Bizim İslam diye bildiğimiz bu ayrıntılar yumağı, aslında daha sonradan "Şeriat" olarak adlandırılmış bir fetvalar toplamından oluşur.
İslam ve demokrasiye dair iki yazı yazdım. Orada belirttiğim gibi, gerek Kur’an’da bildirildiği gerekse Peygamberimiz kendi yaşamıyla gösterdiği üzere, mü’minlerden oluşan bir toplumda toplumun tamamının ortak yararına dair kararların ortaklaşa alınması gerektiği vurgulanmıştı. Öte yandan tek adamın idaresine dayalı sistemler de, Firavun ve Nemrut örnek gösterilerek, lanetlenmiş ve “tağut” olarak gösterilmişlerdi. İslam’ın temel kaynaklarında bugünkü anladığımız anlamda bir temsili demokrasiye atıf bulunmamaktaydı, bulunamazdı da… Çünkü toplumsal kurumlar içinde bulundukları çağın, coğrafyanın ve üstünde yükseldikleri üretim ilişkilerinin bir yansıması olarak gelişirler. Farklı coğrafyalarda meskûn ve farklı tarihsel süreçlerden geçmiş toplumların farklı toplumsal yapıları olması nasıl doğalsa, idare yapılarının birbirinden çok farklı olması da kaçınılmazdır. Bu anlamda, bir devletin ana teşkilat yapısı ve toplumun idare sistemi zaman ve mekân içinde değişen şartlara göre evrilir. Allah’ın bütün zamanlara ve bütün toplumlara hitaben gönderdiği son dini olan İslâm’ın zaman içinde değişmesi kaçınılmaz toplumsal ve idari yapılardan birini önermesi de dinin kendisiyle çelişkili olurdu. Bu yüzden dinin ana kaynaklarında bir devlet kuramı, bir ideal toplum yapısı ve bir siyasal sistem önerisi bulunmaz.

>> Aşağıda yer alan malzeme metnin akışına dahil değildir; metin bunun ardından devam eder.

-- ==== Sys2Proof/Certificates/Slice0/Obligations.lean ====
section
/-!
DEFINITION. The statements for the provers.
-/

open Sys2Proof Sys2Proof.Machine

/-- The block's step: the command at the front of the queue acts on the state with the queue's rest. -/
def Obligations.StepRunsFrontCommand : Prop :=
  ∀ (c : Instr) (s : State), step { s with pending := c :: s.pending } = exec c s

/-- An empty queue is one NCLK cycle (the model's choice, log entry 1), in which Tide counts as R472 says: NS with its fraction
advances by ADDEND × 2⁻³⁰ ns and carries at 10⁹ ns, so that the time of the counter as a whole advances by exactly that; what the hardware has set in the cycle before is no longer of the
present one (R14, R37; log entry 61). While a reset holds, nothing happens. -/
def Obligations.EmptyQueueIsOneCycle : Prop :=
  ∀ s : State, s.pending = [] →
    (s.inReset = true → step s = .next s) ∧
    (s.inReset = false → s.Inv → s.tide.sec.toNat + 1 < 2 ^ 64 →
      ∃ t, step s = .next t ∧ t.nclk = s.nclk + 1 ∧ t.Inv
        ∧ (t.tide.sec.toNat * 1000000000 + t.tide.ns) * 2 ^ 30 + t.tide.frac
            = (s.tide.sec.toNat * 1000000000 + s.tide.ns) * 2 ^ 30 + s.tide.frac + (s.rw .tideAddend).toNat
        ∧ t = { s with nclk := s.nclk + 1, sets := [],
                       tide := { s.tide with sec := t.tide.sec, ns := t.tide.ns, frac := t.tide.frac, residence := t.tide.residence } })

/-- Every command answers a next state in every state, and leaves the commands that wait alone. -/
def Obligations.EveryCommandAnswers : Prop :=
  ∀ (c : Instr) (s : State), ∃ t, exec c s = .next t ∧ t.pending = s.pending

/-- The invariant (State.Inv) is kept by every step of every state that has it: memory and flash in their canonical form, Tide's ranges (R472),
counts within their maximum (R36), at most 64 unacknowledged frames on a port (R453), logs within their capacities (R500, R501), instances'
numbers their own, and coalescing buffers with one entry to a line (R132). -/
def Obligations.EveryStepKeepsInvariant : Prop :=
  ∀ s t : State, s.Inv → step s = .next t → t.Inv

/-- What R18 and the reset values of the registers say of the machine as PORST_N is released, with the invariant. -/
def Obligations.ResetState : Prop :=
  State.reset.Inv ∧ State.reset.tide.state = .unset ∧ State.reset.tide64 = 0
    ∧ (∀ q, (State.reset.queue q).state = .closed ∧ (State.reset.queue q).gen = 0)
    ∧ (∀ w, (State.reset.window w).isOpen = false ∧ (State.reset.window w).gen = 0)
    ∧ (∀ n, State.reset.sems.get n = none) ∧ (∀ c, State.reset.count c = {})
    ∧ State.reset.ready = 0 ∧ State.reset.coreReady = 0 ∧ State.reset.avs.target = 620 ∧ State.reset.pending = []
    ∧ (∀ r : Reg, State.reset.rw r = r.resetWord)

“Hocam, yapmayın ya! Kitaplı dinler içinde siyasete, toplumsal hayata ve devlet idaresine en fazla müdahale eden din İslâm’dır. Şimdi siz iddia ediyorsunuz ki, İslâm dininde bir siyaset ve devlet kuramı yok! Nasıl olur? Şeriat nedir o zaman?” Bu soruyu cevaplamak hem kolaydır, hem de zor: Kolaydır çünkü dinin ana kaynaklarında, Kur’an ve Sünnet’te, bir siyaset ve devlet kuramı bulunmamaktadır. Çünkü Allah “nasıl bir toplum istediğini” bildirmemişken “nasıl bir toplum istemediğini” bize örneklerle anlatmıştır. Zordur, çünkü Müslümanların çoğu dinin ana kaynakları olan Kur’an ve Sünnet’ten bîhaber iken, din adına günlük hayata dair birçok tafsilâtlı ayrıntıdan haberdardırlar. Bu yüzden çözümü bu kadar basit olan bir konuyu insanlara açıklayabilmek zorlaşmaktadır.

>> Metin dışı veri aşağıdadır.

theorem State.recordAddr_sends (h : SqpHdr) {s0 s : State} (h0 : s0.Sends s) : s0.Sends (State.recordAddr s h) := by
  unfold State.recordAddr
  repeat' first
    | with_reducible assumption
    | dsimp only
    | split
    | with_reducible refine State.flushComps_sends ?_
    | with_reducible refine State.onHport_sends _ _ ?_

theorem State.duplicate_sends (h : SqpHdr) (a : Answer) {s0 s : State} (h0 : s0.Sends s) : s0.Sends (State.duplicate s h a).2 := by
  unfold State.duplicate
  repeat' first
    | with_reducible assumption
    | dsimp only
    | split
    | with_reducible refine State.bump_sends _ ?_
    | with_reducible refine State.transmit_sends _ ?_
    | with_reducible refine sends_foldl _ _ _ (fun _ _ _ => ?_) ?_

theorem State.sequence_sends (h : SqpHdr) (mark : Bool) {s0 s : State} (h0 : s0.Sends s) : s0.Sends (State.sequence s h mark).2 := by
  unfold State.sequence
  repeat' first
    | with_reducible assumption
    | dsimp only
    | split
    | with_reducible refine sends_eq2 (by assumption) ?_
    | with_reducible refine State.duplicate_sends _ _ ?_
    | with_reducible refine State.bump_sends _ ?_
    | with_reducible refine State.onHport_sends _ _ ?_

theorem State.accept_sends (h : SqpHdr) (known : Bool) (mark : Bool) {s0 s : State} (h0 : s0.Sends s) : s0.Sends (State.accept s h known mark).2 := by
  unfold State.accept
  repeat' first
    | with_reducible assumption
    | dsimp only
    | split
    | with_reducible refine sends_eq2 (by assumption) ?_
    | with_reducible refine State.bump_sends _ ?_
    | with_reducible refine State.revive_sends _ ?_
    | with_reducible refine State.nakUnkept_sends _ _ ?_
    | with_reducible refine State.recordAddr_sends _ ?_
    | with_reducible refine State.sequence_sends _ _ ?_

theorem State.queueEvent_sends (q : Nat) (cause : Nat) {s0 s : State} (h0 : s0.Sends s) : s0.Sends (State.queueEvent s q cause) := by
  unfold State.queueEvent
  repeat' first
    | with_reducible assumption
    | dsimp only
    | split
    | with_reducible refine State.sendPaced_sends _ _ _ ?_
    | with_reducible refine sends_foldl _ _ _ (fun _ _ _ => ?_) ?_
    | refine sends_upd ?_

theorem State.holdComp_sends (p : Port) (id : Nat) {s0 s : State} (h0 : s0.Sends s) : s0.Sends (State.holdComp s p id) :=
  sends_upd (State.pumpWaiting_sends p (State.onHport_sends p (fun h => h.dropMsg id) h0))

theorem State.hostAck_sends (p : Port) (ack : Word) {s0 s : State} (h0 : s0.Sends s) : s0.Sends (State.hostAck s p ack) := by
  unfold State.hostAck
  repeat' first
    | with_reducible assumption
    | dsimp only
    | split
    | with_reducible refine State.freeComp_sends _ ?_
    | with_reducible refine State.pumpWaiting_sends _ ?_
    | with_reducible refine State.flushComps_sends ?_
    | with_reducible refine State.onHport_sends _ _ ?_

theorem State.staleQueue_sends (h : SqpHdr) {s0 s : State} (h0 : s0.Sends s) : s0.Sends (State.staleQueue s h) := by
  unfold State.staleQueue
  repeat' first
    | with_reducible assumption
    | dsimp only
    | split
    | with_reducible refine State.bump_sends _ ?_
    | with_reducible refine State.nak_sends _ _ _ ?_

/-! ### Checks 1 to 5 of a new message -/

/-- The newest SEQ that each port has met is the same. -/
def State.SameSeq (s t : State) : Prop := ∀ p, (t.hport p).fresh = (s.hport p).fresh ∧ (t.hport p).high = (s.hport p).high

theorem sameSeq_foldl {α : Type} (f : State → α → State) (l : List α) (s0 : State) {s : State}
    (hf : ∀ s x, s0.SameSeq s → s0.SameSeq (f s x)) (h : s0.SameSeq s) : s0.SameSeq (l.foldl f s) := by
  induction l generalizing s with
  | nil => exact h
  | cons a r ih => exact ih (hf s a h)

/-- The state beside something else. -/
theorem sameSeq_eq2 {s0 t : State} {α : Type} {x : α × State} {a : α} (e : x = (a, t)) (h : s0.SameSeq x.2) : s0.SameSeq t := by
  subst e
  exact h

/-- A change of something else. -/
theorem sameSeq_upd {s0 A : State} {x_pending x_free x_power x_thermal x_avs x_tide x_ready x_coreReady x_rsvdWrite x_rsvdSrc x_rsvdAddr x_regs x_counts x_logs x_regions x_wear x_bist x_attrib HA HB x_hcfg x_heldReads x_bports x_queues x_windows x_staged x_sems x_transfers x_comps x_nextComp x_sec x_ledger x_tap x_mem x_poison x_corrected x_full x_dirty x_sel x_cores x_pans x_xacts x_hbus x_pageCrc x_waits x_svc x_jobs x_nextJob x_priors x_shortfall x_loops x_pairs x_traces x_loopEng x_ingest x_sets} (h : s0.SameSeq A) (ha : (HA.fresh, HA.high) = (A.hportA.fresh, A.hportA.high))
    (hb : (HB.fresh, HB.high) = (A.hportB.fresh, A.hportB.high)) :
    s0.SameSeq (State.mk x_pending A.nclk x_free x_power x_thermal x_avs x_tide x_ready x_coreReady x_rsvdWrite x_rsvdSrc x_rsvdAddr
      x_regs x_counts x_logs x_regions x_wear x_bist x_attrib HA HB x_hcfg x_heldReads x_bports x_queues x_windows
      x_staged x_sems x_transfers x_comps x_nextComp x_sec x_ledger x_tap x_mem x_poison x_corrected x_full x_dirty
      x_sel x_cores x_pans x_xacts x_hbus x_pageCrc x_waits x_svc x_jobs x_nextJob x_priors x_shortfall x_loops
      x_pairs x_traces x_loopEng x_ingest x_sets) := by
  intro p
  have := h p
  cases p
  · exact ⟨(congrArg Prod.fst ha).trans this.1, (congrArg Prod.snd ha).trans this.2⟩
  · exact ⟨(congrArg Prod.fst hb).trans this.1, (congrArg Prod.snd hb).trans this.2⟩

theorem State.onHport_sameSeq (p : Port) (f : HPort → HPort) (hf : ∀ h, (f h).fresh = h.fresh ∧ (f h).high = h.high) {s0 s : State}
    (h : s0.SameSeq s) : s0.SameSeq (s.onHport p f) := by
  intro q
  have := h q
  cases p <;> cases q <;> first
    | exact ⟨(hf _).1.trans this.1, (hf _).2.trans this.2⟩
    | exact this

theorem State.onPan_sameSeq (p : Nat) (f : Pan → Pan) {s0 s : State} (h : s0.SameSeq s) : s0.SameSeq (s.onPan p f) :=
  sameSeq_upd h rfl rfl

theorem State.kick_sameSeq (p : Nat) {s0 s : State} (h0 : s0.SameSeq s) : s0.SameSeq (State.kick s p) := by
  unfold State.kick
  repeat' first
    | with_reducible assumption
    | dsimp only
    | split
    | refine sameSeq_upd ?_ rfl rfl

theorem State.enqueue_sameSeq (p : Nat) (f : TxFrame) {s0 s : State} (h0 : s0.SameSeq s) : s0.SameSeq (State.enqueue s p f) := by
  unfold State.enqueue
  repeat' first
    | with_reducible assumption
    | dsimp only
    | split
    | with_reducible refine State.kick_sameSeq _ ?_
    | refine sameSeq_upd ?_ rfl rfl

theorem State.transmit_sameSeq (f : OutFrame) {s0 s : State} (h0 : s0.SameSeq s) : s0.SameSeq (State.transmit s f) := by
  unfold State.transmit
  repeat' first
    | with_reducible assumption
    | dsimp only
    | split
    | with_reducible refine State.enqueue_sameSeq _ _ ?_
    | refine sameSeq_upd ?_ rfl rfl

theorem State.handNow_sameSeq (f : OutFrame) {s0 s : State} (h0 : s0.SameSeq s) : s0.SameSeq (State.handNow s f) := by
  refine State.transmit_sameSeq _ ?_
  dsimp only
  split
  · exact State.onHport_sameSeq _ _ (fun _ => ⟨by rfl, by rfl⟩) h0
  · exact h0

theorem State.handFrame_sameSeq (f : OutFrame) {s0 s : State} (h0 : s0.SameSeq s) : s0.SameSeq (State.handFrame s f) := by
  unfold State.handFrame
  dsimp only
  split
  · split
    · exact State.handNow_sameSeq _ h0
    · exact State.onHport_sameSeq _ _ (fun _ => ⟨by rfl, by rfl⟩) h0
  · exact State.handNow_sameSeq _ h0

theorem State.numberMsg_sameSeq (p : Port) (m : OutMsg) {s0 s : State} (h0 : s0.SameSeq s) : s0.SameSeq (State.numberMsg s p m).2 := by
  unfold State.numberMsg
  repeat' first
    | with_reducible assumption
    | dsimp only
    | split
    | refine State.onHport_sameSeq _ _ (fun _ => ⟨rfl, rfl⟩) ?_
    | refine sameSeq_upd ?_ rfl rfl

theorem State.sendMsg_sameSeq (p : Port) (m : OutMsg) {s0 s : State} (h0 : s0.SameSeq s) : s0.SameSeq (State.sendMsg s p m).2 := by
  unfold State.sendMsg
  repeat' first
    | with_reducible assumption
    | dsimp only
    | split
    | with_reducible refine sameSeq_eq2 (by assumption) ?_
    | with_reducible refine State.numberMsg_sameSeq _ _ ?_
    | with_reducible refine State.handFrame_sameSeq _ ?_
    | with_reducible refine sameSeq_foldl _ _ _ (fun _ _ _ => ?_) ?_
    | refine sameSeq_upd ?_ rfl rfl

theorem State.eventOn_sameSeq (p : Port) (kind : Nat) (subject : Nat) (body : List Byte) {s0 s : State} (h0 : s0.SameSeq s) : s0.SameSeq (State.eventOn s p kind subject body) := by
  unfold State.eventOn
  repeat' first
    | with_reducible assumption
    | dsimp only
    | split
    | with_reducible refine sameSeq_eq2 (by assumption) ?_
    | with_reducible refine State.sendMsg_sameSeq _ _ ?_

theorem State.event_sameSeq (kind : Nat) (subject : Nat) (body : List Byte) {s0 s : State} (h0 : s0.SameSeq s) : s0.SameSeq (State.event s kind subject body) := by
  unfold State.event
  repeat' first
    | with_reducible assumption
    | dsimp only
    | split
    | with_reducible refine State.eventOn_sameSeq _ _ _ _ ?_

theorem State.note_sameSeq (r : Reg) (f : Nat → Nat) {s0 s : State} (h0 : s0.SameSeq s) : s0.SameSeq (s.note r f) := sameSeq_upd h0 rfl rfl

theorem State.bump_sameSeq (c : Ctr) {s0 s : State} (h0 : s0.SameSeq s) : s0.SameSeq (State.bump s c) := by
  unfold State.bump
  dsimp only
  split
  · exact State.event_sameSeq _ _ _ (State.note_sameSeq _ _ (sameSeq_upd h0 rfl rfl))
  · exact State.note_sameSeq _ _ (sameSeq_upd h0 rfl rfl)

theorem State.charge_sameSeq (p : Nat) (b : Bucket) (n : Nat) {s0 s : State} (h0 : s0.SameSeq s) : s0.SameSeq (State.charge s p b n) := by
  unfold State.charge
  repeat' first
    | with_reducible assumption
    | dsimp only
    | split
    | with_reducible refine State.onPan_sameSeq _ _ ?_

theorem State.sendComp_sameSeq (c : CompRec) (q : QueueSt) (x : Port × HostAddr) {s0 s : State} (h0 : s0.SameSeq s) : s0.SameSeq (State.sendComp s c q x) := by
  unfold State.sendComp
  repeat' first
    | with_reducible assumption
    | dsimp only
    | split
    | with_reducible refine sameSeq_eq2 (by assumption) ?_
    | with_reducible refine State.sendMsg_sameSeq _ _ ?_
    | refine sameSeq_upd ?_ rfl rfl

theorem State.payFrames_sameSeq (p : Nat) (l : List Nat) {s0 s : State} (h0 : s0.SameSeq s) : s0.SameSeq (State.payFrames p l s).2 := by
  induction l generalizing s with
  | nil => exact h0
  | cons n r ih =>
    unfold State.payFrames
    split
    · exact State.onPan_sameSeq _ (fun x => { x with waitingTok := x.waitingTok ++ [(4, n)] }) h0
    · exact ih (State.charge_sameSeq _ _ _ h0)

theorem State.dropComp_sameSeq (id : Nat) {s0 s : State} (h0 : s0.SameSeq s) : s0.SameSeq (State.dropComp s id) :=
  State.onHport_sameSeq .b (fun h => h.dropMsg id) (fun _ => ⟨by rfl, by rfl⟩) (State.onHport_sameSeq .a (fun h => h.dropMsg id) (fun _ => ⟨by rfl, by rfl⟩)
    (s := { s with comps := s.comps.filter (fun c => c.id ≠ id) }) (sameSeq_upd h0 rfl rfl))

theorem State.markSent_sameSeq (p : Port) (id : Nat) {s0 s : State} (h0 : s0.SameSeq s) : s0.SameSeq (State.markSent s p id) := by
  unfold State.markSent
  repeat' first
    | with_reducible assumption
    | dsimp only
    | split
    | refine sameSeq_upd ?_ rfl rfl

theorem State.pumpN_sameSeq (p : Port) (n : Nat) {s0 s : State} (h0 : s0.SameSeq s) : s0.SameSeq (State.pumpN p n s) := by
  induction n generalizing s with
  | zero => exact h0
  | succ n ih =>
    unfold State.pumpN
    split
    · exact h0
    · split
      · exact h0
      · split
        · exact ih (State.bump_sameSeq _ (State.dropComp_sameSeq _ h0))
        · exact ih (State.markSent_sameSeq _ _ (State.handNow_sameSeq _ (State.onHport_sameSeq _ _ (fun _ => ⟨by rfl, by rfl⟩) h0)))

theorem State.pumpWaiting_sameSeq (p : Port) {s0 s : State} (h0 : s0.SameSeq s) : s0.SameSeq (State.pumpWaiting s p) :=
  State.pumpN_sameSeq p _ h0

theorem State.freeComp_sameSeq (id : Nat) {s0 s : State} (h0 : s0.SameSeq s) : s0.SameSeq (State.freeComp s id) :=
  State.pumpWaiting_sameSeq _ (State.pumpWaiting_sameSeq _ (State.dropComp_sameSeq _ h0))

Bizim İslam diye bildiğimiz bu ayrıntılar yumağı, aslında daha sonradan “Şeriat” olarak adlandırılmış bir fetvalar toplamından oluşur. Yani, Allah’ın Kitabı ve Peygamberin Sünneti’nde yer verilmeyen konular hakkında her çağda fakihler ve müçtehitler tarafından içtihat yolu ile verilen hükümlerdir. Yani, daha açık bir ifadeyle söylersek, İslâm Dininde devlet ve siyasete dair verilen somut hükümler Allah sözü değil insan yorumudur. Bu yüzden zamanı gelince uygulamadan kaldırılabilir!
Allah’ın ideal bir toplum yapısı örneği vermediği doğrudur. Ancak toplumun yapısı ve devletin idaresi hakkında genel ilkeler Kur’an’da verilmiştir. Bunlar şu şekilde sıralanabilir: Eşitlik, adalet, düşünce ve inanç özgürlüğü, toplumsal dayanışma, şûrâ veya ortak karar alma, kaynakların ve işlerin topluma dağıtımında ehliyet ve liyakate önem vermek… Bunlar genel ilkelerdir, bu ilkelere uyan herhangi bir devlet teşkilâtı veya toplumsal yapı İslâmi olarak adlandırılabilir. Tersi de mümkündür: Eşitsizliğe, adaletsizliğe, belli bir düşünce veya inancın insanlara zorla dayatılmasına, dayanışma değil bencil bir rekabete, tek adamın kararlarına, kaynak ve işlerin yakınlara dağıtılmasına dayalı bir toplum da İslâmi değildir.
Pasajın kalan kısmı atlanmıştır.